As far as saves and stats go, it gets a divine bonus to saves equal to 5% HD and to ability scores equal to 10% HD. Naturally, its CR balloons into the stratosphere, with a +15 modifier plus 10% of its HD (seeing a pattern here?). It also drops triple loot.
The two example terrors are a titan and a hell hound, coming in at CR 56 and 22, respectively.
Also, if I'm figuring this out correctly, an apocalyptic housecat would have 10d12 HD, AC 25, and would be CR 16...the template does say it works better on mid to high HD monsters...
Applies to any creature capable of using magic
After that last one, I think I need something a little more tame.

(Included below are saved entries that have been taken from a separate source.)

/-- A step runs the decoded command: when the host's next event is a command whose word and slots
decode to `i`, the step takes it from the interface and does what `exec i` does. -/
def Obligations.StepRunsDecodedCommand : Prop :=
  ∀ (s : State) (r : Request) (rest : List HostEvent) (i : Instr),
    s.pending = .command r :: rest → decode r = .ok i →
    step s = exec i { s with pending := rest }

/-! ### Encoding -/

/-- The words R68 lists, 230 of the 256, are no commands, and each of them ends the step with the
status IllegalCommand, result 0 and nothing written but FAULT, whatever the operands and the state
(R68, R174); every other word is a command. That such a word is answered, and not refused by the
model, is log entry 5. -/
def Obligations.ReservedWordsAreIllegalCommands : Prop :=
  ((List.range 256).filter (fun n => reservedWord (BitVec.ofNat 8 n))).length = 230 ∧
  (∀ (s : State) (r : Request) (rest : List HostEvent),
    s.pending = .command r :: rest → reservedWord r.cmd = true →
    step s = .next { s with pending := rest, fault := true, resp := some ⟨1, 0⟩ }) ∧
  ∀ r : Request, reservedWord r.cmd = false → ∃ i : Instr, decode r = .ok i

/-- Decoder and encoder agree in both directions, for every command and every value of every
operand: the encoding of a command decodes to it, and a request that decodes to a command is the
command's encoding in the word and in every slot the command's row lists. -/
def Obligations.DecodeAndEncodeAgree : Prop :=
  (∀ i : Instr, decode (encode i) = .ok i) ∧
  ∀ (r : Request) (i : Instr), decode r = .ok i → encode i = ⟨r.cmd, listedSlots i r.slots⟩

/-- R67, and the slots of R63: whether a word is a command, and which, depends on the word alone;
the slots its row does not list have no effect on what the command is. -/
def Obligations.UnlistedSlotsAreIgnored : Prop :=
  ∀ (r r' : Request) (i : Instr), r.cmd = r'.cmd → decode r = .ok i →
    (∃ i' : Instr, decode r' = .ok i' ∧ (encode i').cmd = (encode i).cmd) ∧
    (listedSlots i r.slots = listedSlots i r'.slots → decode r' = .ok i)

/-- A few words of R64 written out bit by bit: one of each group. -/
def Obligations.SomeWordsDecode : Prop :=
  ∀ o : Slots,
    decode ⟨0b00000010, o⟩ = .ok (.revW o.a) ∧
    decode ⟨0b00010000, o⟩ = .ok (.cfgSet o.a o.b o.c o.f) ∧
    decode ⟨0b00100001, o⟩ = .ok .genT16 ∧
    decode ⟨0b00110001, o⟩ = .ok (.accLoad o.a) ∧
    decode ⟨0b01000011, o⟩ = .ok (.updX256 o.s o.xt) ∧
    decode ⟨0b01010101, o⟩ = .ok (.rdCol o.idx) ∧
    decode ⟨0b01100010, o⟩ = .ok (.calcT16 o.s) ∧
    decode ⟨0b01110000, o⟩ = .ok .resc

/-! ### Bit reversal -/

/-- R81 to R84. The REV commands, in any state: the operand's bits in reversed order at the
command's width, nothing else written; an operand too wide is OperandRange. -/
def Obligations.RevCommandsReverse : Prop :=
  (∀ o : Slots,
    decode ⟨0x00, o⟩ = .ok (.revB o.a) ∧ decode ⟨0x01, o⟩ = .ok (.revH o.a) ∧
    decode ⟨0x02, o⟩ = .ok (.revW o.a) ∧ decode ⟨0x03, o⟩ = .ok (.revD o.a)) ∧
  ∀ (s : State) (a : Port),
    (a.toNat < 2 ^ 8 → ∃ v, reversedAt 8 a v ∧
      exec (.revB a) s = .next { s with resp := some ⟨0, v⟩ }) ∧
    (2 ^ 8 ≤ a.toNat →
      exec (.revB a) s = .next { s with fault := true, resp := some ⟨3, 0⟩ }) ∧
    (a.toNat < 2 ^ 16 → ∃ v, reversedAt 16 a v ∧
      exec (.revH a) s = .next { s with resp := some ⟨0, v⟩ }) ∧
    (2 ^ 16 ≤ a.toNat →
      exec (.revH a) s = .next { s with fault := true, resp := some ⟨3, 0⟩ }) ∧
    (a.toNat < 2 ^ 32 → ∃ v, reversedAt 32 a v ∧
      exec (.revW a) s = .next { s with resp := some ⟨0, v⟩ }) ∧
    (2 ^ 32 ≤ a.toNat →
      exec (.revW a) s = .next { s with fault := true, resp := some ⟨3, 0⟩ }) ∧
    ∃ v, reversedAt 64 a v ∧ exec (.revD a) s = .next { s with resp := some ⟨0, v⟩ }

/-- R85. The laws of bit reversal: involution, bijection, XOR, AND, OR, zero, all ones, the shifts,
the single bit, and the palindromes. -/
def Obligations.ReversalLaws : Prop :=
  ∀ (w : Nat),
    (∀ v : BitVec w, rev (rev v) = v) ∧
    Function.Bijective (fun v : BitVec w => rev v) ∧
    (∀ a b : BitVec w, rev (a ^^^ b) = rev a ^^^ rev b ∧ rev (a &&& b) = rev a &&& rev b ∧
      rev (a ||| b) = rev a ||| rev b) ∧
    rev (0#w) = 0#w ∧ rev (BitVec.allOnes w) = BitVec.allOnes w ∧
    (∀ (v : BitVec w) (k : Nat), k < w → rev (v <<< k) = rev v >>> k ∧ rev (v >>> k) = rev v <<< k) ∧
    (∀ i : Nat, i < w → rev (BitVec.twoPow w i) = BitVec.twoPow w (w - 1 - i)) ∧
    ∀ v : BitVec w, rev v = v ↔ ∀ i : Nat, i < w → v.getLsbD i = v.getLsbD (w - 1 - i)

/-! ### Configuration -/

/-- R145. CFG.SET with operands that fit the width its flags word selects installs exactly the
configuration given, with the derived registers, sets CFG_VALID, clears ACC_VALID and writes nothing
else; with an operand that does not fit it is OperandRange and nothing is written but FAULT. -/
def Obligations.CfgSetInstallsConfiguration : Prop :=
  (∀ o : Slots, decode ⟨0x10, o⟩ = .ok (.cfgSet o.a o.b o.c o.f)) ∧
  ∀ (s : State) (poly init xorout : Port) (f : BitVec 6),
    let w := 8 * 2 ^ (f.toNat % 4)
    let refReg := if f.getLsbD 4 then f.getLsbD 5 else f.getLsbD 2
    (poly.toNat < 2 ^ w ∧ init.toNat < 2 ^ w ∧ xorout.toNat < 2 ^ w →
      ∃ p i : Port,
        (if refReg then reversedAt w poly p ∧ reversedAt w init i else p = poly ∧ i = init) ∧
        exec (.cfgSet poly init xorout f) s = .next { s with
          cfg := ⟨BitVec.ofNat 2 (f.toNat % 4), poly, init, xorout, f.getLsbD 2, f.getLsbD 3, refReg,
            p, i⟩
          cfgValid := true
          accValid := false
          resp := some ⟨0, 0⟩ }) ∧
    (2 ^ w ≤ poly.toNat ∨ 2 ^ w ≤ init.toNat ∨ 2 ^ w ≤ xorout.toNat →
      exec (.cfgSet poly init xorout f) s =
        .next { s with fault := true, resp := some ⟨3, 0⟩ })

/-- R146. The table stores stand across a CFG.SET, and each is current after it exactly when it is
valid and the new triple equals its tag. -/
def Obligations.CfgSetKeepsTableStores : Prop :=
  ∀ (s : State) (poly init xorout : Port) (f : BitVec 6),
    operandTooWide (.cfgSet poly init xorout f) s = false →
    ∃ t : State, exec (.cfgSet poly init xorout f) s = .next t ∧
      t.dense = s.dense ∧ t.compact = s.compact ∧
      (t.denseCurrent = true ↔ s.dense.valid = true ∧ t.cfg.wc = s.dense.tag.wc ∧
        t.cfg.actualPoly = s.dense.tag.poly ∧ t.cfg.refReg = s.dense.tag.refReg) ∧
      (t.compactCurrent = true ↔ s.compact.valid = true ∧ t.cfg.wc = s.compact.tag.wc ∧
        t.cfg.actualPoly = s.compact.tag.poly ∧ t.cfg.refReg = s.compact.tag.refReg)

/-- CFG.SET alone writes the configuration: every other command leaves all nine registers and
CFG_VALID as they were (R20, R34). -/
def Obligations.OnlyCfgSetWritesConfiguration : Prop :=
  ∀ (i : Instr) (s : State), writesConfiguration i = false →
    ∃ t : State, exec i s = .next t ∧ t.cfg = s.cfg ∧ t.cfgValid = s.cfgValid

An arcane servitor is a magic-using creature that has made itself more magical...
TO THE EXTREME!
"ahem" Sorry about that. This template is pretty straightforward, it gives an extra use of every spell-like and supernatural ability the creature has, plus one more per 4 HD. It also gets Read Magic, Mage Armor and Detect Magic at will, along with SR equal to 10+HD, along with all Knowledge skills trained .
The really mind-blowing powers come from the fact that it gets sorcerer casting equal to 1/2 HD and total arcane spell immunity to any spell a caster of it's HD in levels or lower could cast. It should go without saying that these powers in tandem in 3.5 can make life difficult for any party bereft of martial attackers. A +2 to both Intelligence and Charisma makes sure that the creature can use the casting it receives. The example creature, a lillend, seems to present a quite worthy foe at its new CR of 9.

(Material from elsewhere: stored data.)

-- ==== Sys2Proof/Proofs/Effects.lean ====
section
/-!
PROOFS. What the effect of a command writes, element by element (`10_state.md` sections 2 to 6), and
what a command and a step can do, said once: a command raises a violation or has its effect, and a
step does nothing, applies the reset event, or serves one command.
-/

namespace Sys2Proof.Machine

/-! ### What an effect writes -/

section
variable (i : Instr) (s : State)

@[simp] theorem effect_fault : (effect i s).fault = s.fault := by
  cases i <;> rfl

@[simp] theorem effect_pending : (effect i s).pending = s.pending := by
  cases i <;> rfl

/-- `CFG_VALID` is set by CFG.SET and else stands (R25). -/
theorem effect_cfgValid : (effect i s).cfgValid = (writesConfiguration i || s.cfgValid) := by
  cases i <;> rfl

/-- `ACC_VALID` is set by ACC.* and CALC.*, cleared by CFG.SET, and else stands (R28). -/
theorem effect_accValid :
    (effect i s).accValid = (setsAccValid i || (!writesConfiguration i && s.accValid)) := by
  cases i <;> rfl

end

theorem effect_accValid_iff (i : Instr) (s : State) :
    (effect i s).accValid = true ↔
      setsAccValid i = true ∨ writesConfiguration i = false ∧ s.accValid = true := by
  simp [effect_accValid]

section
variable {i : Instr} (s : State)

theorem effect_cfg_of_not_writes (h : writesConfiguration i = false) :
    (effect i s).cfg = s.cfg := by
  cases i
  case cfgSet => cases h
  all_goals rfl

theorem effect_cfg_wf_of_writes (h : writesConfiguration i = true) : (effect i s).cfg.Wf := by
  cases i
  case cfgSet poly init xorout f => exact resolve_wf poly init xorout f
  all_goals cases h

theorem effect_crc_of_not_writes (h : writesAccumulator i = false) :
    (effect i s).crc = s.crc := by
  cases i
  case accInit | accLoad | updBit | updT256 | updT16 | updX256 | updX16 | calcBit | calcT256 |
    calcT16 | calcX256 | calcX16 => cases h
  all_goals rfl

/-- What is written to `CRC` is a `w`-bit value (R26). -/
theorem fits_effect_crc_of_writes (h : writesAccumulator i = true) :
    fits (effect i s).w (effect i s).crc = true := by
  cases i
  case accInit | accLoad | updBit | updT256 | updT16 | updX256 | updX16 | calcBit | calcT256 |
    calcT16 | calcX256 | calcX16 => exact fits_toPort _
  all_goals cases h

end

theorem State.withDense_dense_cases (s : State) :
    s.withDense.dense = s.dense ∨ s.withDense.dense = s.denseTable := by
  rw [State.withDense_dense]
  exact ite_eq_or_eq _ _ _

theorem State.withCompact_compact_cases (s : State) :
    s.withCompact.compact = s.compact ∨ s.withCompact.compact = s.compactTable := by
  rw [State.withCompact_compact]
  exact ite_eq_or_eq _ _ _

/-- The dense store stands, or is written as a whole by a command that generates it (R32). -/
theorem effect_dense_cases (i : Instr) (s : State) :
    (effect i s).dense = s.dense ∨
      usesDense i = true ∧ (effect i s).dense = s.denseTable := by
  cases i with
  | genT256 => exact .inr ⟨rfl, rfl⟩
  | updT256 | calcT256 | rdT256 => exact s.withDense_dense_cases.imp_right fun h => ⟨rfl, h⟩
  | _ => exact .inl rfl

/-- The compact store stands, or is written as a whole by a command that generates it (R32). -/
theorem effect_compact_cases (i : Instr) (s : State) :
    (effect i s).compact = s.compact ∨
      usesCompact i = true ∧ (effect i s).compact = s.compactTable := by
  cases i with
  | genT16 => exact .inr ⟨rfl, rfl⟩
  | updT16 | calcT16 | rdRow | rdCol =>
    exact s.withCompact_compact_cases.imp_right fun h => ⟨rfl, h⟩
  | _ => exact .inl rfl

theorem effect_dense_of_not_uses {i : Instr} (s : State) (h : usesDense i = false) :
    (effect i s).dense = s.dense :=
  (effect_dense_cases i s).resolve_right fun hwrites => nomatch h.symm.trans hwrites.1

theorem effect_compact_of_not_uses {i : Instr} (s : State) (h : usesCompact i = false) :
    (effect i s).compact = s.compact :=
  (effect_compact_cases i s).resolve_right fun hwrites => nomatch h.symm.trans hwrites.1

theorem toNat_toPort_lt {w : Nat} (v : BitVec w) : (toPort v).toNat < 2 ^ w :=
  (fits_iff _ _).1 (fits_toPort v)

/-- A command without violation answers status 0 and a result of the width of what it returns
(`30_encoding.md` R63). -/
theorem effect_resp_lt (i : Instr) (s : State) :
    ∃ v : Port, (effect i s).resp = some ⟨0, v⟩ ∧ v.toNat < 2 ^ resultWidth i s := by
  cases i with
  | revD a => exact ⟨_, rfl, (rev a).isLt⟩
  | cfgSet | genT256 | genT16 | accInit | accLoad | updBit | updT256 | updT16 | updX256 | updX16 =>
    exact ⟨0, rfl, Nat.one_pos⟩
  | _ => exact ⟨_, rfl, toNat_toPort_lt _⟩

/-! ### What a command and a step do -/

theorem exec_cases (i : Instr) (s : State) :
    (∃ v, firstViolation i s = some v ∧ exec i s = .next (s.violate v)) ∨
    (firstViolation i s = none ∧ exec i s = .next (effect i s)) := by
  cases h : firstViolation i s with
  | none => exact .inr ⟨rfl, exec_of_firstViolation_none h⟩
  | some v => exact .inl ⟨v, rfl, exec_of_firstViolation_some h⟩

/-- The host's next event taken from the interface. -/
def State.take (s : State) (rest : List HostEvent) : State := { s with pending := rest }

section
variable (s : State) (rest : List HostEvent)

@[simp] theorem State.take_cfgValid : (s.take rest).cfgValid = s.cfgValid := rfl
@[simp] theorem State.take_accValid : (s.take rest).accValid = s.accValid := rfl
@[simp] theorem State.take_dense : (s.take rest).dense = s.dense := rfl
@[simp] theorem State.take_compact : (s.take rest).compact = s.compact := rfl

end

theorem step_of_pending_command {s : State} {r : Request} {rest : List HostEvent}
    (hp : s.pending = .command r :: rest) : step s = serve r (s.take rest) := by
  simp [step, advance, fetch, hp, State.take]

theorem step_of_nothing_pending {s : State} (hp : s.pending = []) : step s = .next s := by
  simp [step, advance, fetch, hp]

theorem step_of_pending_reset {s : State} {rest : List HostEvent}
    (hp : s.pending = .reset :: rest) : step s = .next (afterReset rest) := by
  simp [step, advance, fetch, hp]

theorem step_of_decode {s : State} {r : Request} {rest : List HostEvent} {i : Instr}
    (hp : s.pending = .command r :: rest) (hdec : decode r = .ok i) :
    step s = exec i (s.take rest) := by
  rw [step_of_pending_command hp, serve, hdec]

/-- A step does nothing, applies the reset event, or takes one command, which is a violation or has
its effect. -/
theorem step_cases (s : State) :
    (s.pending = [] ∧ step s = .next s) ∨
    (∃ rest, s.pending = .reset :: rest ∧ step s = .next (afterReset rest)) ∨
    (∃ r rest v, s.pending = .command r :: rest ∧ step s = .next ((s.take rest).violate v)) ∨
    (∃ r rest i, s.pending = .command r :: rest ∧ decode r = .ok i ∧
      firstViolation i (s.take rest) = none ∧ step s = .next (effect i (s.take rest))) := by
  obtain ⟨hp, hstep⟩ | ⟨rest, hp, hstep⟩ | ⟨r, rest, hp, hstep⟩ := advance_cases s
  · exact .inl ⟨hp, hstep⟩
  · exact .inr (.inl ⟨rest, hp, hstep⟩)
  · obtain ⟨i, hdec, hserve⟩ | ⟨_, _, hserve⟩ := serve_cases r (s.take rest)
    · obtain ⟨v, _, hexec⟩ | ⟨hnone, hexec⟩ := exec_cases i (s.take rest)
      · exact .inr (.inr (.inl ⟨r, rest, v, hp, hstep.trans (hserve.trans hexec)⟩))
      · exact .inr (.inr (.inr
          ⟨r, rest, i, hp, hdec, hnone, hstep.trans (hserve.trans hexec)⟩))
    · exact .inr (.inr (.inl ⟨r, rest, _, hp, hstep.trans hserve⟩))

/-! ### When no violation applies -/

theorem firstViolation_eq_none_iff (i : Instr) (s : State) :
    firstViolation i s = none ↔
      (needsConfiguration i = true → s.cfgValid = true) ∧ operandTooWide i s = false ∧
      (needsAccumulator i = true → s.accValid = true) ∧ tableOfOtherWidth i s = false := by
  rw [firstViolation]
  split_ifs <;> simp_all

theorem cfgValid_of_firstViolation_none {i : Instr} {s : State} (h : firstViolation i s = none)
    (hi : needsConfiguration i = true) : s.cfgValid = true := by
  obtain ⟨hcfg, _⟩ := (firstViolation_eq_none_iff i s).1 h
  exact hcfg hi

theorem accValid_of_firstViolation_none {i : Instr} {s : State} (h : firstViolation i s = none)
    (hi : needsAccumulator i = true) : s.accValid = true := by
  obtain ⟨_, _, hacc, _⟩ := (firstViolation_eq_none_iff i s).1 h
  exact hacc hi

theorem needsConfiguration_eq_false {i : Instr} {s : State} (h : firstViolation i s = none)
    (hcfg : s.cfgValid = false) : needsConfiguration i = false :=
  Bool.eq_false_of_not_eq_true fun hi =>
    nomatch hcfg.symm.trans (cfgValid_of_firstViolation_none h hi)

theorem needsAccumulator_eq_false {i : Instr} {s : State} (h : firstViolation i s = none)
    (hacc : s.accValid = false) : needsAccumulator i = false :=
  Bool.eq_false_of_not_eq_true fun hi =>
    nomatch hacc.symm.trans (accValid_of_firstViolation_none h hi)

theorem firstViolation_of_unconfigured {i : Instr} {s : State} (hi : needsConfiguration i = true)
    (hcfg : s.cfgValid = false) : firstViolation i s = some .notConfigured := by
  simp [firstViolation, hi, hcfg]

end Sys2Proof.Machine
end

Now for the bad news. Any PC wishing to get some free casting will be saddled with a +4 LA for their hubris. Not only does this diminish the casting the template would give, it also slows down the character's other abilities in relation to the party. Arcane Servitor does seem to work best as something to put on monsters to give them a bit more punch (metaphysically speaking).
Whew! That got crazy for a second. Next time, defenders of the faith, animals both leaders of the pack and paragons of the species, and a special something if you've ever wanted an owlbear with machetes for arms.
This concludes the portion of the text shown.